» DATA EXCERPTS
-- ==== Sys2Proof/Laws/Ops.lean ====
section
/-! SUPPORT. What each shared operation can do: when it answers a next state, what that state is; what the overlay leaves in
memory; when the ranges of a command are legal. -/

namespace Sys2Proof.Machine

/-- A sequence answers a next state exactly when both of its parts do. -/
theorem andThen_eq_next {o : Host.Outcome State Fault Refusal} {f : State → Host.Outcome State Fault Refusal} {t : State} :
    andThen o f = .next t ↔ ∃ s, o = .next s ∧ f s = .next t := by
  cases o <;> simp [andThen]

@[simp] theorem andThen_next (s : State) (f : State → Host.Outcome State Fault Refusal) : andThen (.next s) f = f s := rfl
@[simp] theorem andThen_fault (r : Fault) (f : State → Host.Outcome State Fault Refusal) :
    andThen (.fault r) f = .fault r := rfl
@[simp] theorem andThen_refused (r : Refusal) (f : State → Host.Outcome State Fault Refusal) :
    andThen (.refused r) f = .refused r := rfl

/-- Sequences associate. -/
theorem andThen_assoc (o : Host.Outcome State Fault Refusal) (f g : State → Host.Outcome State Fault Refusal) :
    andThen (andThen o f) g = andThen o fun s => andThen (f s) g := by
  cases o <;> rfl

/-- LDKN's operation answers a next state when its 44 reads can be made: the latch, nothing else. -/
theorem loadKeyNonce_eq_next {s t : State} :
    loadKeyNonce s = .next t ↔ firstFault s (loadAccesses s) = none ∧ t = latchWords s := by
  unfold loadKeyNonce
  cases h : firstFault s (loadAccesses s) with
  | none => simp [eq_comm]
  | some f => simp

/-- The 44 reads can be made exactly when each key and nonce byte can be read. -/
theorem loadAccesses_accepted {s : State} :
    firstFault s (loadAccesses s) = none ↔
      (∀ j < 32, accessFault s .read (s.desc.keyAddr + j) = none) ∧
      (∀ j < 12, accessFault s .read (s.desc.nonceAddr + j) = none) := by
  rw [firstFault_eq_none]
  simp only [loadAccesses, readsOf, List.mem_append, List.mem_map, List.mem_range, Config.keySize, Config.nonceSize]
  constructor
  · intro h
    exact ⟨fun j hj => h (.read, s.desc.keyAddr + j) (.inl ⟨j, hj, rfl⟩),
      fun j hj => h (.read, s.desc.nonceAddr + j) (.inr ⟨j, hj, rfl⟩)⟩
  · rintro ⟨hk, hn⟩ p (⟨j, hj, rfl⟩ | ⟨j, hj, rfl⟩)
    · exact hk j hj
    · exact hn j hj

/-- The overlay answers a next state when nothing overlaps partially and its accesses can be made: the memory, nothing else. -/
theorem overlay_eq_next {m : Nat} {s t : State} :
    overlay m s = .next t ↔
      overlayRefusal s m = none ∧ firstFault s (overlayAccesses s m) = none ∧ t = { s with mem := overlayMem s m } := by
  unfold overlay
  cases h : overlayRefusal s m with
  | some r => simp
  | none =>
    cases h' : firstFault s (overlayAccesses s m) with
    | none => simp [eq_comm]
    | some f => simp

/-- The accesses of the overlay can be made exactly when each of its bytes can be read and written. -/
theorem overlayAccesses_accepted {m : Nat} {s : State} :
    firstFault s (overlayAccesses s m) = none ↔
      ∀ j < m, accessFault s .read (inByteAddr s j) = none ∧ accessFault s .write (outByteAddr s j) = none := by
  rw [firstFault_eq_none]
  simp only [overlayAccesses, List.mem_flatMap, List.mem_range]
  constructor
  · intro h j hj
    exact ⟨h (.read, inByteAddr s j) ⟨j, hj, by simp⟩, h (.write, outByteAddr s j) ⟨j, hj, by simp⟩⟩
  · rintro h p ⟨j, hj, hp⟩
    simp only [List.mem_cons, List.not_mem_nil, or_false] at hp
    rcases hp with rfl | rfl
    · exact (h j hj).1
    · exact (h j hj).2

/-- The overlay keeps the memory's canonical form. -/
theorem overlayMem_wf {s : State} (h : Memory.wf s.mem) (m : Nat) : Memory.wf (overlayMem s m) := by
  induction m with
  | zero => exact h
  | succ j ih => exact memStore_wf _ _ ih

/-- The overlay leaves every byte it does not write. -/
theorem overlayMem_other {s : State} {m a : Nat} (h : ∀ j < m, a ≠ outByteAddr s j) :
    memByte (overlayMem s m) a = memByte s.mem a := by
  induction m with
  | zero => rfl
  | succ j ih =>
    rw [overlayMem, memByte_memStore_other _ _ _ _ (h j j.lt_succ_self)]
    exact ih fun i hi => h i (by omega)

/-- No partial overlap, in plain arithmetic (R45). -/
theorem overlapsPartially_eq_false {a b len : Nat} :
    overlapsPartially a b len = false ↔ len = 0 ∨ a = b ∨ a + len ≤ b ∨ b + len ≤ a := by
  simp only [overlapsPartially, rangesMeet, Bool.and_eq_false_iff, bne_eq_false_iff_eq, decide_eq_false_iff_not]
  omega

/-- Where input and output do not overlap partially, each output byte is its input byte XOR its keystream byte (R140). -/
theorem overlayMem_byte {s : State} (h : Memory.wf s.mem) {m j : Nat} (hj : j < m)
    (hov : overlapsPartially (inByteAddr s 0) (outByteAddr s 0) m = false) :
    memByte (overlayMem s m) (outByteAddr s j) = memByte s.mem (inByteAddr s j) ^^^ s.ks.getD j 0 := by
  rw [overlapsPartially_eq_false] at hov
  simp only [inByteAddr, outByteAddr, Nat.add_zero] at hov
  have key : ∀ i ≤ m, j < i → memByte (overlayMem s i) (outByteAddr s j)
      = memByte s.mem (inByteAddr s j) ^^^ s.ks.getD j 0 := by
    intro i
    induction i with
    | zero => intro _ h0; omega
    | succ i ih =>
      intro hi hji
      rw [overlayMem]
      by_cases hij : j = i
      · subst hij
        rw [memByte_memStore_same _ _ _ (overlayMem_wf h _)]
        congr 1
        refine overlayMem_other fun l hl => ?_
        simp only [inByteAddr, outByteAddr]
        omega
      · rw [memByte_memStore_other _ _ _ _ (by simp only [outByteAddr]; omega)]
        exact ih (by omega) (by omega)
  exact key m le_rfl hj

/-- The ranges the sequencer accepts are the legal ones (R45 to R47). -/
theorem rangeRefusal_eq_none {s : State} : rangeRefusal s = none ↔ Safety.LegalRanges s.params s.desc := by
  have e1 : ∀ {P : Prop} [Decidable P] {r : Refusal} {o : Option Refusal},
      (if P then some r else o) = none ↔ ¬ P ∧ o = none := by
    intro P _ r o; split <;> simp [*]
  have e2 : ∀ {a n b m : Nat}, ¬ (rangesMeet a n b m = true) ↔ n = 0 ∨ m = 0 ∨ a + n ≤ b ∨ b + m ≤ a := by
    intro a n b m
    simp only [rangesMeet, Bool.and_eq_true, decide_eq_true_eq]
    omega
  simp only [rangeRefusal, e1, and_true]
  simp only [e2, Bool.not_eq_true, overlapsPartially_eq_false, Config.keySize, Config.nonceSize]
  constructor
  · rintro ⟨h1, h2, h3, h4, h5, h6, h7⟩
    exact ⟨by omega, by omega, by omega, by omega, by omega, by omega, by omega⟩
  · rintro ⟨h1, h2, h3, h4, h5, h6, h7⟩
    exact ⟨by omega, by omega, by omega, by omega, by omega, by omega, by omega⟩

/-- VALID finds nothing exactly when the four preconditions hold (R111). -/
theorem entryError_eq_none {d : Descriptor} :
    entryError d = none ↔
      d.outLen = d.inLen ∧ d.nonceLen = 12 ∧ d.keyLen = 32 ∧ (d.rounds = 8 ∨ d.rounds = 12 ∨ d.rounds = 20) := by
  have e1 : ∀ {P : Prop} [Decidable P] {e : Exc} {o : Option Exc},
      (if P then some e else o) = none ↔ ¬ P ∧ o = none := by
    intro P _ e o; split <;> simp [*]
  simp only [entryError, e1, Config.keySize, Config.nonceSize, legalRounds, ne_eq, not_not, and_true, Bool.not_eq_true',
    Bool.not_eq_false, Bool.or_eq_true, beq_iff_eq, or_assoc]

/-- The legal round counts, as a proposition (R66). -/
theorem legalRounds_eq_true {r : Word} : legalRounds r = true ↔ r = 8 ∨ r = 12 ∨ r = 20 := by
  simp only [legalRounds, Bool.or_eq_true, beq_iff_eq, or_assoc]

/-- BLOCK goes on exactly when ROUNDS is legal and X = S, and then as its expansion (R97). -/
theorem execBlock_eq_next {s t : State} :
    execBlock s = .next t ↔
      (s.desc.rounds = 8 ∨ s.desc.rounds = 12 ∨ s.desc.rounds = 20) ∧ s.x = s.saved ∧ t = transformBlock s := by
  rw [← legalRounds_eq_true]
  unfold execBlock
  cases legalRounds s.desc.rounds with
  | false => simp
  | true => by_cases hx : s.x = s.saved <;> simp [hx, eq_comm]

/-- XFORM of a command with legal ranges (R116). -/
theorem execXform_legal {s : State} (h : Safety.LegalRanges s.params s.desc) : execXform s = runCommand s := by
  simp [execXform, rangeRefusal_eq_none.2 h]

/-- A command with illegal ranges has no meaning (R191). -/
theorem execXform_illegal {s : State} (h : ¬Safety.LegalRanges s.params s.desc) : ∃ r, execXform s = .refused r := by
  rw [← rangeRefusal_eq_none] at h
  obtain ⟨r, hr⟩ := Option.ne_none_iff_exists'.1 h
  exact ⟨r, by simp [execXform, hr]⟩

/-- START goes on exactly when every descriptor register is written and the ranges are legal (R110, R182, R183). -/
theorem startMove_eq_next {s t : State} :
    startMove s = .next t ↔ firstUnwritten s = none ∧ Safety.LegalRanges s.params s.desc ∧ t = beginCommand s := by
  unfold startMove
  cases hu : firstUnwritten s with
  | some r => simp
  | none =>
    rw [← rangeRefusal_eq_none]
    cases hr : rangeRefusal s <;> simp [eq_comm]

end Sys2Proof.Machine
end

» THE PROBLEM
Going back to the entries above, set down exactly the lines that begin at the one with "r = 20 := by" and end at the one with "R182, R183). -/", both included, and nothing else.

» EXERCISE ANSWER
theorem legalRounds_eq_true {r : Word} : legalRounds r = true ↔ r = 8 ∨ r = 12 ∨ r = 20 := by
  simp only [legalRounds, Bool.or_eq_true, beq_iff_eq, or_assoc]

/-- BLOCK goes on exactly when ROUNDS is legal and X = S, and then as its expansion (R97). -/
theorem execBlock_eq_next {s t : State} :
    execBlock s = .next t ↔
      (s.desc.rounds = 8 ∨ s.desc.rounds = 12 ∨ s.desc.rounds = 20) ∧ s.x = s.saved ∧ t = transformBlock s := by
  rw [← legalRounds_eq_true]
  unfold execBlock
  cases legalRounds s.desc.rounds with
  | false => simp
  | true => by_cases hx : s.x = s.saved <;> simp [hx, eq_comm]

/-- XFORM of a command with legal ranges (R116). -/
theorem execXform_legal {s : State} (h : Safety.LegalRanges s.params s.desc) : execXform s = runCommand s := by
  simp [execXform, rangeRefusal_eq_none.2 h]

/-- A command with illegal ranges has no meaning (R191). -/
theorem execXform_illegal {s : State} (h : ¬Safety.LegalRanges s.params s.desc) : ∃ r, execXform s = .refused r := by
  rw [← rangeRefusal_eq_none] at h
  obtain ⟨r, hr⟩ := Option.ne_none_iff_exists'.1 h
  exact ⟨r, by simp [execXform, hr]⟩

/-- START goes on exactly when every descriptor register is written and the ranges are legal (R110, R182, R183). -/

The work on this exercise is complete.